> Goal of the exercise:
In the listing below, find the line with "es).requests = s.requests := rfl" and the line with "i b).bright = s.bright := rfl". Repeat those two lines and all lines between them exactly.

> Listed entries:

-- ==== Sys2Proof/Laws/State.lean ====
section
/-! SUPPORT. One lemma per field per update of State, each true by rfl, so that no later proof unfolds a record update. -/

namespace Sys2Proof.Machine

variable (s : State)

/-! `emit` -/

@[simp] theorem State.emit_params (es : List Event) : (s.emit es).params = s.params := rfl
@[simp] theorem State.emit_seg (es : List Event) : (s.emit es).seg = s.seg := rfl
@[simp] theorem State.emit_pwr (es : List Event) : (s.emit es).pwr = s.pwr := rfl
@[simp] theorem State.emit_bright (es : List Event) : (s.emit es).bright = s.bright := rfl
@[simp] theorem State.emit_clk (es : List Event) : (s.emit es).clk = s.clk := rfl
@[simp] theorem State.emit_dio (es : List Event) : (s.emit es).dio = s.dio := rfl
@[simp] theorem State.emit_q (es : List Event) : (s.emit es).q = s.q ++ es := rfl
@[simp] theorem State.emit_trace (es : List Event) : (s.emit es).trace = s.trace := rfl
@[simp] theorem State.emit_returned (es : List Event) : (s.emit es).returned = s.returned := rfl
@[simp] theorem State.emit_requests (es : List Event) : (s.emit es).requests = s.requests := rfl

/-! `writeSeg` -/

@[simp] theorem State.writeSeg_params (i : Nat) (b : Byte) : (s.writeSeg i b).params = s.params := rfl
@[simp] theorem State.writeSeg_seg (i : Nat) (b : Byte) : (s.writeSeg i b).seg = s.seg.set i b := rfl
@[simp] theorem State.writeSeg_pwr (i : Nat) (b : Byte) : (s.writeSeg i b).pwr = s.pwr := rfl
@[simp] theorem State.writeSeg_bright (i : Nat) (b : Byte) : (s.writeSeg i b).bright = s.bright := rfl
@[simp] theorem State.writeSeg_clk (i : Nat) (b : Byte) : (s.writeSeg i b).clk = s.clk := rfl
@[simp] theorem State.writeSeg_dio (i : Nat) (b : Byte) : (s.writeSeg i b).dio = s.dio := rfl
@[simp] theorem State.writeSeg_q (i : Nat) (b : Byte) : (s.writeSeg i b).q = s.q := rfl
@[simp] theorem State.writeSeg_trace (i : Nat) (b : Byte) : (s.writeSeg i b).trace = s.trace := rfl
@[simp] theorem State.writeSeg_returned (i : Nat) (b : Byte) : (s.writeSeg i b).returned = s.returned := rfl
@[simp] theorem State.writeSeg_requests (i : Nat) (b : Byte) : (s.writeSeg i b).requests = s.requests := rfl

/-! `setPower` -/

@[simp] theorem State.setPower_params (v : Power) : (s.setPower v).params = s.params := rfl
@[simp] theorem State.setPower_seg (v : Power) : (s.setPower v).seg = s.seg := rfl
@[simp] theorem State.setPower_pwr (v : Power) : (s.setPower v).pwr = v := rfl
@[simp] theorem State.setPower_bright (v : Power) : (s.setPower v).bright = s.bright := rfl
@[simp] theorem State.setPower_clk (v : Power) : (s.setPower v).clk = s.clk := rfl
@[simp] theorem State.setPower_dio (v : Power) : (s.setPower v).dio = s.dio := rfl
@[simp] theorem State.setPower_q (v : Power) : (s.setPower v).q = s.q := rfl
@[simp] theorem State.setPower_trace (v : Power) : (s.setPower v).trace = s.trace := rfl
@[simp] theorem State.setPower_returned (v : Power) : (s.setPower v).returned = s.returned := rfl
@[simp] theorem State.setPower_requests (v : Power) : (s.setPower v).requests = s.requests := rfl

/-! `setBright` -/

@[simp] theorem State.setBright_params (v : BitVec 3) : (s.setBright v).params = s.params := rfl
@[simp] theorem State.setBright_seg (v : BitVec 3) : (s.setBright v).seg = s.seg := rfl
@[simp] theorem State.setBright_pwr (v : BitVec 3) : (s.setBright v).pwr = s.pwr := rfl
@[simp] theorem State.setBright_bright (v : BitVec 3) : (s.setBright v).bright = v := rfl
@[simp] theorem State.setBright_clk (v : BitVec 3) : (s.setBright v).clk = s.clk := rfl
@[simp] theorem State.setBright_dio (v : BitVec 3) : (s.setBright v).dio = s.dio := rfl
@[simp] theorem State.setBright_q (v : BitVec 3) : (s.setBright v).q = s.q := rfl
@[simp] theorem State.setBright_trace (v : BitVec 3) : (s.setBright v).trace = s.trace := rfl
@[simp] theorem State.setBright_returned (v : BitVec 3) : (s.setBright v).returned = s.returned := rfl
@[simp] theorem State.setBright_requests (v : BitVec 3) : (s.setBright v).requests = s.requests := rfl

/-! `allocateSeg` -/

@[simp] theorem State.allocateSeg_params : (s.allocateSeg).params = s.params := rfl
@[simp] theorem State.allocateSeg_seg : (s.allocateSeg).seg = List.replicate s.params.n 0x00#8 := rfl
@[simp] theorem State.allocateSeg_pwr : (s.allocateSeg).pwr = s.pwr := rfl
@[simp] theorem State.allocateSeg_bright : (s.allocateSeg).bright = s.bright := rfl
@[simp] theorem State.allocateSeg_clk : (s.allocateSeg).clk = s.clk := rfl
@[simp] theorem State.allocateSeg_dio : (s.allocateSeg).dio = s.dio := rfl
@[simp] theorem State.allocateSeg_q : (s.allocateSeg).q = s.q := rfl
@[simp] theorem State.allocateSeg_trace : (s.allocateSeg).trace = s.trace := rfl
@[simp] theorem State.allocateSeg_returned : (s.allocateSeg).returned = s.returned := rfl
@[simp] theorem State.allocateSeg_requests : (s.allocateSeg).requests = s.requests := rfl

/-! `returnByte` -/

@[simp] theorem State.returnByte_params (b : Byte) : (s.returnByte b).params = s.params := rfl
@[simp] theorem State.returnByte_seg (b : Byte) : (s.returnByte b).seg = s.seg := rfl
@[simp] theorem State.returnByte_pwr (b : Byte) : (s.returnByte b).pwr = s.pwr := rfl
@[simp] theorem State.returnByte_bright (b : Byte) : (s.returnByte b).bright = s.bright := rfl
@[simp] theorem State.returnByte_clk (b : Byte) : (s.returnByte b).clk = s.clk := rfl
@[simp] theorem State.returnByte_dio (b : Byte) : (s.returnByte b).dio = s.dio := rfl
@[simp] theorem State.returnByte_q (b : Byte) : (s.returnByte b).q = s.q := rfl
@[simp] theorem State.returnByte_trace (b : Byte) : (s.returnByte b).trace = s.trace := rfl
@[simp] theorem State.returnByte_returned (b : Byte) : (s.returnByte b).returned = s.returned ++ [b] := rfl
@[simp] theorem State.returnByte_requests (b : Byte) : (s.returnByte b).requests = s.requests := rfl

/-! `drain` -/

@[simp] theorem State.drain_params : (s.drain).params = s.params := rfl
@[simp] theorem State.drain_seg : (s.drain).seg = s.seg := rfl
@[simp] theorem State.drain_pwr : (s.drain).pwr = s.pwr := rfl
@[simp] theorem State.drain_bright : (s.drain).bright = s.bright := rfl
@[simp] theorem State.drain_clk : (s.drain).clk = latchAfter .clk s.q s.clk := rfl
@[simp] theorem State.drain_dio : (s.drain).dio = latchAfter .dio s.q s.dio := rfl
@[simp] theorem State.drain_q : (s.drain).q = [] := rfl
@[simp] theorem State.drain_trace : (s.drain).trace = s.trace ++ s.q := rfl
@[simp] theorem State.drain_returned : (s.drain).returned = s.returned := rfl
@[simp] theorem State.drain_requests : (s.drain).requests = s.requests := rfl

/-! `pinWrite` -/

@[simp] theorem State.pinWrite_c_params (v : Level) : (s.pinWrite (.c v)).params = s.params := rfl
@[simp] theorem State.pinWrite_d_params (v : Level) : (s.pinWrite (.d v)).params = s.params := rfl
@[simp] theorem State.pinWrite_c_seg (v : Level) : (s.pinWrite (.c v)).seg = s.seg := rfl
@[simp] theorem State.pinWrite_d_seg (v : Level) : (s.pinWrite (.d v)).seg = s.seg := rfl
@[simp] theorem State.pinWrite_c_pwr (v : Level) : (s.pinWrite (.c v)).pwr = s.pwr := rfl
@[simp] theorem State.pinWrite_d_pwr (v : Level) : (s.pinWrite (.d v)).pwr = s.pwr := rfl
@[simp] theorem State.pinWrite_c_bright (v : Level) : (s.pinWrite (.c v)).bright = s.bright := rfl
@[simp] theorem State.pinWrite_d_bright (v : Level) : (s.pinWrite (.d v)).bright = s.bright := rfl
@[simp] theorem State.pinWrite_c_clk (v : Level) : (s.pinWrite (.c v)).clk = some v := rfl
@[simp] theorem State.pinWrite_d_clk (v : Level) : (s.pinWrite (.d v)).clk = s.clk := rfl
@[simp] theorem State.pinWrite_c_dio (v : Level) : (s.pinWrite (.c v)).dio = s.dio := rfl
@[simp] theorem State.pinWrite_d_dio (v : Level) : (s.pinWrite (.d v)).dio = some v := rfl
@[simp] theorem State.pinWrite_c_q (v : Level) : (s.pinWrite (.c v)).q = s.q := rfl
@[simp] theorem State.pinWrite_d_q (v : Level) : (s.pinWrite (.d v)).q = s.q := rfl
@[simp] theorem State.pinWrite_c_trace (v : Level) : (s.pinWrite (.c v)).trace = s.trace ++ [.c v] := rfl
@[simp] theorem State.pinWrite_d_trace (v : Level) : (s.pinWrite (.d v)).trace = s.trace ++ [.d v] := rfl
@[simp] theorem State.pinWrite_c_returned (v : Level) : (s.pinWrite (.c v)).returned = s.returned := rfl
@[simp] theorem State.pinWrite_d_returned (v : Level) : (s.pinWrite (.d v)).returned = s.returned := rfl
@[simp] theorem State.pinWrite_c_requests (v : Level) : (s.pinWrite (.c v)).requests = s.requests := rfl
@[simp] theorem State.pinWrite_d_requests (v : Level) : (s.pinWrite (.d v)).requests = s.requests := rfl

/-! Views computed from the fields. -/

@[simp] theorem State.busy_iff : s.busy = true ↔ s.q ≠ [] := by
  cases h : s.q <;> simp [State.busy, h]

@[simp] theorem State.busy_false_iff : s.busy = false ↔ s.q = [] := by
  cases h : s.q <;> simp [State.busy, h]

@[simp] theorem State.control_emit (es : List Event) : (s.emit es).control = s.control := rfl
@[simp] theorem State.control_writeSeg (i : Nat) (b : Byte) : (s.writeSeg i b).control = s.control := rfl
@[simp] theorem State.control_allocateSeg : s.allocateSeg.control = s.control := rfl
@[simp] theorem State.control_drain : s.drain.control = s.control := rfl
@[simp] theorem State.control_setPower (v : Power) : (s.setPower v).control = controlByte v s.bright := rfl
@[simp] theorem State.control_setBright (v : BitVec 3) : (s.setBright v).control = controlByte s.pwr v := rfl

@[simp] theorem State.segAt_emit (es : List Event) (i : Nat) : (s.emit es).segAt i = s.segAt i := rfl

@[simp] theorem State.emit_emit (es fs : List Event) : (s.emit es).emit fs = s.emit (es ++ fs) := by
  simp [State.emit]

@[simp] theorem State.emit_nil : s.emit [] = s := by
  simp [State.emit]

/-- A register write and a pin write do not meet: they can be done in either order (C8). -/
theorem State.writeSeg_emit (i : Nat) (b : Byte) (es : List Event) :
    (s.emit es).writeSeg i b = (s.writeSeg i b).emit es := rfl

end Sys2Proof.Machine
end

> Written reply:
@[simp] theorem State.emit_requests (es : List Event) : (s.emit es).requests = s.requests := rfl

/-! `writeSeg` -/

@[simp] theorem State.writeSeg_params (i : Nat) (b : Byte) : (s.writeSeg i b).params = s.params := rfl
@[simp] theorem State.writeSeg_seg (i : Nat) (b : Byte) : (s.writeSeg i b).seg = s.seg.set i b := rfl
@[simp] theorem State.writeSeg_pwr (i : Nat) (b : Byte) : (s.writeSeg i b).pwr = s.pwr := rfl
@[simp] theorem State.writeSeg_bright (i : Nat) (b : Byte) : (s.writeSeg i b).bright = s.bright := rfl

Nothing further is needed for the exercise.